In this study, concentrations of trace and heavy metals were evaluated in three aquatic plant species (Acanthus ilicifolius, Typha elephantina, and Cynodon dactylon) during both the dry and wet seasons. Cynodon dactylon exhibited the highest metal accumulation, while Typha elephantina showed the lowest except for Fe (which was lower than Cynodon dactylon but higher than Acanthus ilicifolius). Metal accumulation among the plant species followed the order of Cynodon dactylon > Acanthus ilicifolius > Typha elephantina (Figure 4). Specifically, Cynodon dactylon recorded the highest Fe levels (6376.89 mg/kg), whereas the stem part of Acanthus ilicifolius exhibited the lowest Fe levels (231.23 mg/kg) during the dry season. Regarding Cu, the root of Acanthus ilicifolius contained the highest concentration (23.21 mg/kg), while Typha elephantina showed the lowest (8.89 mg/kg) during the wet season. For Zn, the highest concentration was found in the leaf of Acanthus ilicifolius (69.31 mg/kg) in the dry season, and the lowest was found in the stem of Acanthus ilicifolius (25.52 mg/kg) in the wet season. For Rb, the highest concentration was found in Cynodon dactylon (16.44 mg/kg), and the lowest was found in the stem of Acanthus ilicifolius (6.49 mg/kg) in the dry season. For Sr, the root of Acanthus ilicifolius (80.16 mg/kg) in dry season showed the highest accumulation, and Cynodon dactylon (17.09 mg/kg) in the wet season showed the lowest. In the case of Mn and Co, Cynodon dactylon showed the highest accumulation and Acanthus ilicifolius and Typha elephantina showed the lowest accumulation (minimum detection limit was found for both the metals) and there was no significant variation in metal absorption among the three species (F = 0.64068, p > 0.05).
The present study unveiled that the concentrations of most accumulated heavy metals in aquatic plants of Karnaphuli estuary were higher than their respective concentrations in the plants of coastal area worldwide- Mongla Sundarban, Bangladesh (26), Egyptian Lake, Burullus [71] Wastewater irrigated area, Asmara, Eritrea [72] but lower than Wetland, Kwekwe, Zimbabwe [73] (Table 3).

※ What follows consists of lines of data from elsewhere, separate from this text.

theorem keeps_execSqTail {s0 : State} {port func ring : Nat} {v : BitVec 32} {s : State}
    (h0 : Keeps s0 s) : KeepsO s0 (execSqTail port func ring v s) := by
  unfold execSqTail
  repeat' (first
    | with_reducible assumption
    | with_reducible apply KeepsO.next
    | with_reducible exact KeepsO.fault
    | with_reducible apply KeepsE.ok
    | with_reducible exact KeepsE.error
    | with_reducible apply KeepsX.some
    | with_reducible exact KeepsX.none
    | with_reducible refine KeepsO.ite ?_ ?_
    | with_reducible apply keeps_State_sqTail)

theorem keeps_execCqHead {s0 : State} {port func ring : Nat} {v : BitVec 32} {s : State}
    (h0 : Keeps s0 s) : KeepsO s0 (execCqHead port func ring v s) := by
  unfold execCqHead
  repeat' (first
    | with_reducible assumption
    | with_reducible apply KeepsO.next
    | with_reducible exact KeepsO.fault
    | with_reducible apply KeepsE.ok
    | with_reducible exact KeepsE.error
    | with_reducible apply KeepsX.some
    | with_reducible exact KeepsX.none
    | with_reducible refine KeepsO.ite ?_ ?_
    | with_reducible apply keeps_State_cqHead)

theorem keeps_State_enterPkt {s0 : State} {s : State} {k : Pkt} {need : Nat} {early : Option Nat}
    (h0 : Keeps s0 s) : Keeps s0 (State.enterPkt s k need early) := by
  unfold State.enterPkt
  repeat' (first
    | with_reducible assumption
    | with_reducible apply KeepsX.some
    | with_reducible exact KeepsX.none
    | with_reducible refine KeepsX.ite ?_ ?_
    | with_reducible apply keeps_State_mapRing
    | with_reducible apply keeps_State_reply
    | with_reducible refine Keeps.ite ?_ ?_
    | split
    | with_reducible intro _
    | dsimp only
    | with_reducible refine Keeps.mkState (by with_reducible assumption)
    | with_reducible refine Keeps.mkState (keeps_State_mapRing ?_))

theorem keeps_State_takeOne {s0 s : State} {port ring : Nat} (h0 : Keeps s0 s) : KeepsQ s0 (State.takeOne s port ring) := by
  unfold State.takeOne
  refine KeepsQ.ite (KeepsQ.mk h0) (KeepsQ.ite (KeepsQ.mk (keeps_State_mapRing h0)) ?_)
  refine KeepsQ.ite (KeepsQ.mk (keeps_State_ringError (Keeps.ite (Keeps.step h0 rfl rfl) (keeps_State_noRead h0)))) ?_
  exact KeepsQ.ite (KeepsQ.mk (keeps_State_mapRing h0)) (KeepsQ.mk (keeps_State_enterPkt h0))

theorem keeps_State_takeAll {s0 s : State} {n port ring : Nat} (h0 : Keeps s0 s) : Keeps s0 (State.takeAll n port ring s) := by
  induction n generalizing s with
  | zero => exact h0
  | succ n ih =>
    unfold State.takeAll
    dsimp only
    split
    · exact ih (KeepsQ.fst (keeps_State_takeOne h0))
    · exact KeepsQ.fst (keeps_State_takeOne h0)

theorem keeps_execDoorbellService {s0 : State} {port ring : Nat} {s : State}
    (h0 : Keeps s0 s) : KeepsO s0 (execDoorbellService port ring s) := by
  unfold execDoorbellService
  repeat' (first
    | with_reducible assumption
    | with_reducible apply KeepsO.next
    | with_reducible exact KeepsO.fault
    | with_reducible apply KeepsE.ok
    | with_reducible exact KeepsE.error
    | with_reducible apply KeepsX.some
    | with_reducible exact KeepsX.none
    | with_reducible refine KeepsO.ite ?_ ?_
    | with_reducible refine Keeps.getD ?_ ?_
    | with_reducible apply keeps_State_setRing
    | with_reducible apply keeps_State_takeAll)

theorem keeps_execMsixMessage {s0 : State} {port func vec : Nat} {s : State}
    (h0 : Keeps s0 s) : KeepsO s0 (execMsixMessage port func vec s) := by
  unfold execMsixMessage
  repeat' (first
    | with_reducible assumption
    | with_reducible apply KeepsO.next
    | with_reducible exact KeepsO.fault
    | with_reducible apply KeepsE.ok
    | with_reducible exact KeepsE.error
    | with_reducible apply KeepsX.some
    | with_reducible exact KeepsX.none
    | with_reducible refine KeepsO.ite ?_ ?_
    | with_reducible apply keeps_State_msixSend
    | with_reducible apply keeps_State_setFunc
    | with_reducible refine Keeps.ite ?_ ?_)

theorem keeps_State_setMask {s0 : State} {s : State} {port func vec : Nat} {on : Bool}
    (h0 : Keeps s0 s) : Keeps s0 (State.setMask s port func vec on) := by
  unfold State.setMask
  repeat' (first
    | with_reducible assumption
    | with_reducible apply keeps_State_msixSignal
    | with_reducible apply keeps_State_setFunc
    | with_reducible refine Keeps.ite ?_ ?_)

theorem keeps_execVectorUnmask {s0 : State} {port func vec : Nat} {s : State}
    (h0 : Keeps s0 s) : KeepsO s0 (execVectorUnmask port func vec s) := by
  unfold execVectorUnmask
  repeat' (first
    | with_reducible assumption
    | with_reducible apply KeepsO.next
    | with_reducible exact KeepsO.fault
    | with_reducible apply KeepsE.ok
    | with_reducible exact KeepsE.error
    | with_reducible apply KeepsX.some
    | with_reducible exact KeepsX.none
    | with_reducible refine KeepsO.ite ?_ ?_
    | with_reducible apply keeps_State_setMask)

theorem keeps_execReportCopy {s0 : State} {p : Nat} {s : State}
    (h0 : Keeps s0 s) : KeepsO s0 (execReportCopy p s) := by
  unfold execReportCopy
  repeat' (first
    | with_reducible assumption
    | with_reducible apply KeepsO.next
    | with_reducible exact KeepsO.fault
    | with_reducible apply KeepsE.ok
    | with_reducible exact KeepsE.error
    | with_reducible apply KeepsX.some
    | with_reducible exact KeepsX.none
    | with_reducible refine KeepsO.ite ?_ ?_
    | with_reducible apply Keeps.foldl
    | with_reducible apply Keeps.foldlQ
    | with_reducible apply Keeps.foldlP
    | with_reducible apply keeps_State_copyReport
    | with_reducible refine Keeps.ite ?_ ?_
    | split
    | with_reducible intro _)

theorem keeps_State_ringCfgWrite {s0 : State} {s : State} {port func ring v : Nat}
    (h0 : Keeps s0 s) : Keeps s0 (State.ringCfgWrite s port func ring v) := by
  unfold State.ringCfgWrite
  repeat' (first
    | with_reducible assumption
    | with_reducible apply keeps_State_admitFaults
    | with_reducible apply keeps_State_flushNotices
    | with_reducible apply keeps_State_setRing
    | with_reducible refine Keeps.ite ?_ ?_)

theorem keeps_execRingEnable {s0 : State} {who : Who} {ring : Nat} {v : W64} {s : State}
    (h0 : Keeps s0 s) : KeepsO s0 (execRingEnable who ring v s) := by
  unfold execRingEnable
  repeat' (first
    | with_reducible assumption
    | with_reducible apply KeepsO.next
    | with_reducible exact KeepsO.fault
    | with_reducible apply KeepsE.ok
    | with_reducible exact KeepsE.error
    | with_reducible apply KeepsX.some
    | with_reducible exact KeepsX.none
    | with_reducible refine KeepsO.ite ?_ ?_
    | with_reducible apply keeps_State_ringCfgWrite
    | with_reducible refine Keeps.ite ?_ ?_
    | split)

theorem keeps_execRingDisable {s0 : State} {who : Who} {ring : Nat} {v : W64} {s : State}
    (h0 : Keeps s0 s) : KeepsO s0 (execRingDisable who ring v s) := by
  unfold execRingDisable
  repeat' (first
    | with_reducible assumption
    | with_reducible apply KeepsO.next
    | with_reducible exact KeepsO.fault
    | with_reducible apply KeepsE.ok
    | with_reducible exact KeepsE.error
    | with_reducible apply KeepsX.some
    | with_reducible exact KeepsX.none
    | with_reducible refine KeepsO.ite ?_ ?_
    | with_reducible apply keeps_State_ringCfgWrite
    | with_reducible refine Keeps.ite ?_ ?_
    | split)

theorem keeps_State_roleLost {s0 : State} {s : State} {port : Nat}
    (h0 : Keeps s0 s) : Keeps s0 (State.roleLost s port) := by
  unfold State.roleLost
  repeat' (first
    | with_reducible assumption
    | with_reducible apply keeps_State_moveRole
    | with_reducible refine Keeps.ite ?_ ?_
    | split
    | with_reducible intro _
    | dsimp only
    | with_reducible refine Keeps.mkState (by with_reducible assumption))

theorem keeps_execMgmtRoleQualify {s0 : State} {s : State}
    (h0 : Keeps s0 s) : KeepsO s0 (execMgmtRoleQualify s) := by
  unfold execMgmtRoleQualify
  repeat' (first
    | with_reducible assumption
    | with_reducible apply KeepsO.next
    | with_reducible exact KeepsO.fault
    | with_reducible apply KeepsE.ok
    | with_reducible exact KeepsE.error
    | with_reducible apply KeepsX.some
    | with_reducible exact KeepsX.none
    | with_reducible refine KeepsO.ite ?_ ?_
    | with_reducible apply keeps_State_moveRole
    | with_reducible refine Keeps.ite ?_ ?_)

theorem keeps_State_stopRings {s0 : State} {s : State} {port : Nat} {want : Ring → Bool}
    (h0 : Keeps s0 s) : Keeps s0 (State.stopRings s port want) := by
  unfold State.stopRings
  repeat' (first
    | with_reducible assumption
    | with_reducible apply Keeps.foldl
    | with_reducible apply Keeps.foldlQ
    | with_reducible apply Keeps.foldlP
    | with_reducible apply keeps_State_mapPart
    | with_reducible apply keeps_State_mapRing
    | with_reducible apply keeps_State_silence
    | with_reducible refine Keeps.ite ?_ ?_
    | split
    | with_reducible intro _)

theorem keeps_State_portReset {s0 : State} {s : State} {port : Nat} {down : Bool}
    (h0 : Keeps s0 s) : Keeps s0 (State.portReset s port down) := by
  unfold State.portReset
  repeat' (first
    | with_reducible assumption
    | with_reducible apply Keeps.foldl
    | with_reducible apply Keeps.foldlQ
    | with_reducible apply Keeps.foldlP
    | with_reducible apply keeps_State_killPart
    | with_reducible apply keeps_State_roleLost
    | with_reducible apply keeps_State_setHport
    | with_reducible apply keeps_State_stopRings
    | with_reducible refine Keeps.ite ?_ ?_
    | split
    | with_reducible intro _)

theorem keeps_State_perst {s0 : State} {s : State} {port : Nat}
    (h0 : Keeps s0 s) : Keeps s0 (State.perst s port) := by
  unfold State.perst
  repeat' (first
    | with_reducible assumption
    | with_reducible apply keeps_State_portReset
    | with_reducible apply keeps_State_setHport)

theorem keeps_State_perstIn {s0 : State} {s : State} {port : Nat} {on : Bool}
    (h0 : Keeps s0 s) : Keeps s0 (State.perstIn s port on) := by
  unfold State.perstIn
  repeat' (first
    | with_reducible assumption
    | with_reducible refine Keeps.ite ?_ ?_
    | split
    | with_reducible intro _
    | dsimp only
    | with_reducible refine Keeps.mkState (by with_reducible assumption))

theorem keeps_execPerstAssert {s0 : State} {port : Nat} {s : State}
    (h0 : Keeps s0 s) : KeepsO s0 (execPerstAssert port s) := by
  unfold execPerstAssert
  repeat' (first
    | with_reducible assumption
    | with_reducible apply KeepsO.next
    | with_reducible exact KeepsO.fault
    | with_reducible apply KeepsE.ok
    | with_reducible exact KeepsE.error
    | with_reducible apply KeepsX.some
    | with_reducible exact KeepsX.none
    | with_reducible refine KeepsO.ite ?_ ?_
    | with_reducible apply keeps_State_perst
    | with_reducible apply keeps_State_perstIn
    | with_reducible refine Keeps.ite ?_ ?_
    | split
    | with_reducible intro _
    | dsimp only
    | with_reducible refine Keeps.mkState (by with_reducible assumption)
    | with_reducible refine Keeps.mkState (keeps_State_perst ?_)
    | with_reducible refine Keeps.mkState (keeps_State_perstIn ?_))

theorem keeps_State_perstFree {s0 : State} {s : State} {port : Nat}
    (h0 : Keeps s0 s) : Keeps s0 (State.perstFree s port) := by
  unfold State.perstFree
  repeat' (first
    | with_reducible assumption
    | with_reducible apply keeps_State_perstIn
    | with_reducible apply keeps_State_setHport
    | with_reducible refine Keeps.ite ?_ ?_)

theorem keeps_execPerstRelease {s0 : State} {port : Nat} {s : State}
    (h0 : Keeps s0 s) : KeepsO s0 (execPerstRelease port s) := by
  unfold execPerstRelease
  repeat' (first
    | with_reducible assumption
    | with_reducible apply KeepsO.next
    | with_reducible exact KeepsO.fault
    | with_reducible apply KeepsE.ok
    | with_reducible exact KeepsE.error
    | with_reducible apply KeepsX.some
    | with_reducible exact KeepsX.none
    | with_reducible refine KeepsO.ite ?_ ?_
    | with_reducible apply keeps_State_perstFree)

theorem keeps_execHotReset {s0 : State} {port : Nat} {s : State}
    (h0 : Keeps s0 s) : KeepsO s0 (execHotReset port s) := by
  unfold execHotReset
  repeat' (first
    | with_reducible assumption
    | with_reducible apply KeepsO.next
    | with_reducible exact KeepsO.fault
    | with_reducible apply KeepsE.ok
    | with_reducible exact KeepsE.error
    | with_reducible apply KeepsX.some
    | with_reducible exact KeepsX.none
    | with_reducible refine KeepsO.ite ?_ ?_
    | with_reducible apply keeps_State_portReset)

theorem keeps_execPcieLinkDown {s0 : State} {port : Nat} {s : State}
    (h0 : Keeps s0 s) : KeepsO s0 (execPcieLinkDown port s) := by
  unfold execPcieLinkDown
  repeat' (first
    | with_reducible assumption
    | with_reducible apply KeepsO.next
    | with_reducible exact KeepsO.fault
    | with_reducible apply KeepsE.ok
    | with_reducible exact KeepsE.error
    | with_reducible apply KeepsX.some
    | with_reducible exact KeepsX.none
    | with_reducible refine KeepsO.ite ?_ ?_
    | with_reducible apply keeps_State_portReset)

theorem keeps_execPcieLinkUp {s0 : State} {port speed width : Nat} {s : State}
    (h0 : Keeps s0 s) : KeepsO s0 (execPcieLinkUp port speed width s) := by
  unfold execPcieLinkUp
  repeat' (first
    | with_reducible assumption
    | with_reducible apply KeepsO.next
    | with_reducible exact KeepsO.fault
    | with_reducible apply KeepsE.ok
    | with_reducible exact KeepsE.error
    | with_reducible apply KeepsX.some
    | with_reducible exact KeepsX.none
    | with_reducible refine KeepsO.ite ?_ ?_
    | with_reducible apply keeps_State_recovery
    | with_reducible apply keeps_State_setHport)

theorem keeps_execPfFlr {s0 : State} {port : Nat} {s : State}
    (h0 : Keeps s0 s) : KeepsO s0 (execPfFlr port s) := by
  unfold execPfFlr
  repeat' (first
    | with_reducible assumption
    | with_reducible apply KeepsO.next
    | with_reducible exact KeepsO.fault
    | with_reducible apply KeepsE.ok
    | with_reducible exact KeepsE.error
    | with_reducible apply KeepsX.some
    | with_reducible exact KeepsX.none
    | with_reducible refine KeepsO.ite ?_ ?_
    | with_reducible apply keeps_State_portReset)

3.4. Phytoremediation Potential

Phytoremediation utilizes metal-accumulating plants to address contamination in primary sources such as soil and water [75]. Selected plants for phytoremediation are chosen based on their ability to absorb high levels of heavy metals into their roots, tolerate diverse metal types, and adapt physiologically to varying environmental conditions [76]. The effectiveness of a plant’s phytoremediation capacity can be evaluated using both bioaccumulation factor (BCF) and translocation factor (TF) metrics [42]. Plants with TF, and particularly BCF values less than one, are considered less effective for phytoextraction [77]. However, factors such as metal availability, media pH, chemical composition of co-pollutants, and interactions with rhizospheric organisms all influence the uptake of pollutants by plants [78]. In the study, all metals had BCF values below one in plants, except for Sr (0.747) in the root of A. ilicifolius during the dry season, which was close to one (Figure 5A–C). However, TF values for Zn (1.464) and Rb (1.299) exceeded one in A. ilicifolius species during both the dry and wet season (Figure 5D,E). This indicates the plant’s low accumulation potential but hyper-metabolizing capabilities, allowing it to accumulate metals in its aerial parts, making it effective for phytostabilization. Comparing BCF values across the aquatic plant species in this study, C. dactylon, A. ilicifolius, and T. elephantina followed a decreasing order for all metals except Sr. A. ilicifolius, which showed the highest accumulation of Sr (0.568 in dry season and 0.347 in wet season), while C. dactylon exhibited the lowest accumulation (0.261 in dry season and 0.158 in wet season). This study reveals that C. dactylon is a more effective accumulator of metals compared to A. ilicifolius and T. elephantina, as indicated by BCF values. Additionally, A. ilicifolius demonstrated hyper-accumulating capabilities. These findings support the phytoremediation potential of these plants for most metals, consistent with previous research [7].

3.5. Relationship of Metal Concentrations in Sediment with Plant Tissue

The linear regression model depicted in Figure 6 illustrated the correlation between metal concentrations in sediment and plant tissue. Analysis of log-transformed metal concentrations revealed a pronounced positive correlation between sediment and aquatic plants. However, the strength of this relationship varied and was moderate for leaf and stem tissues (R2 = 0.58 and R2 = 0.57, respectively), and very strong and significant for root and sediment (R2 = 0.80–0.93), highlighting the robust relationship between metal concentrations in sediment and plant tissues. The high coefficients of determination (ranging from 0.58 to 0.93) for both sediments and plant tissues indicate a moderate to strong association of metals. Significant positive correlations were observed between sediment metal concentrations and plant tissues of A. ilicifolius (leaf and stem), and a very strong significant positive correlation was found in A. ilicifolius (root), T. elephantina and C. dactylon. All the plants showed elevated co-efficient of determination, indicating a significantly higher association (p < 0.05).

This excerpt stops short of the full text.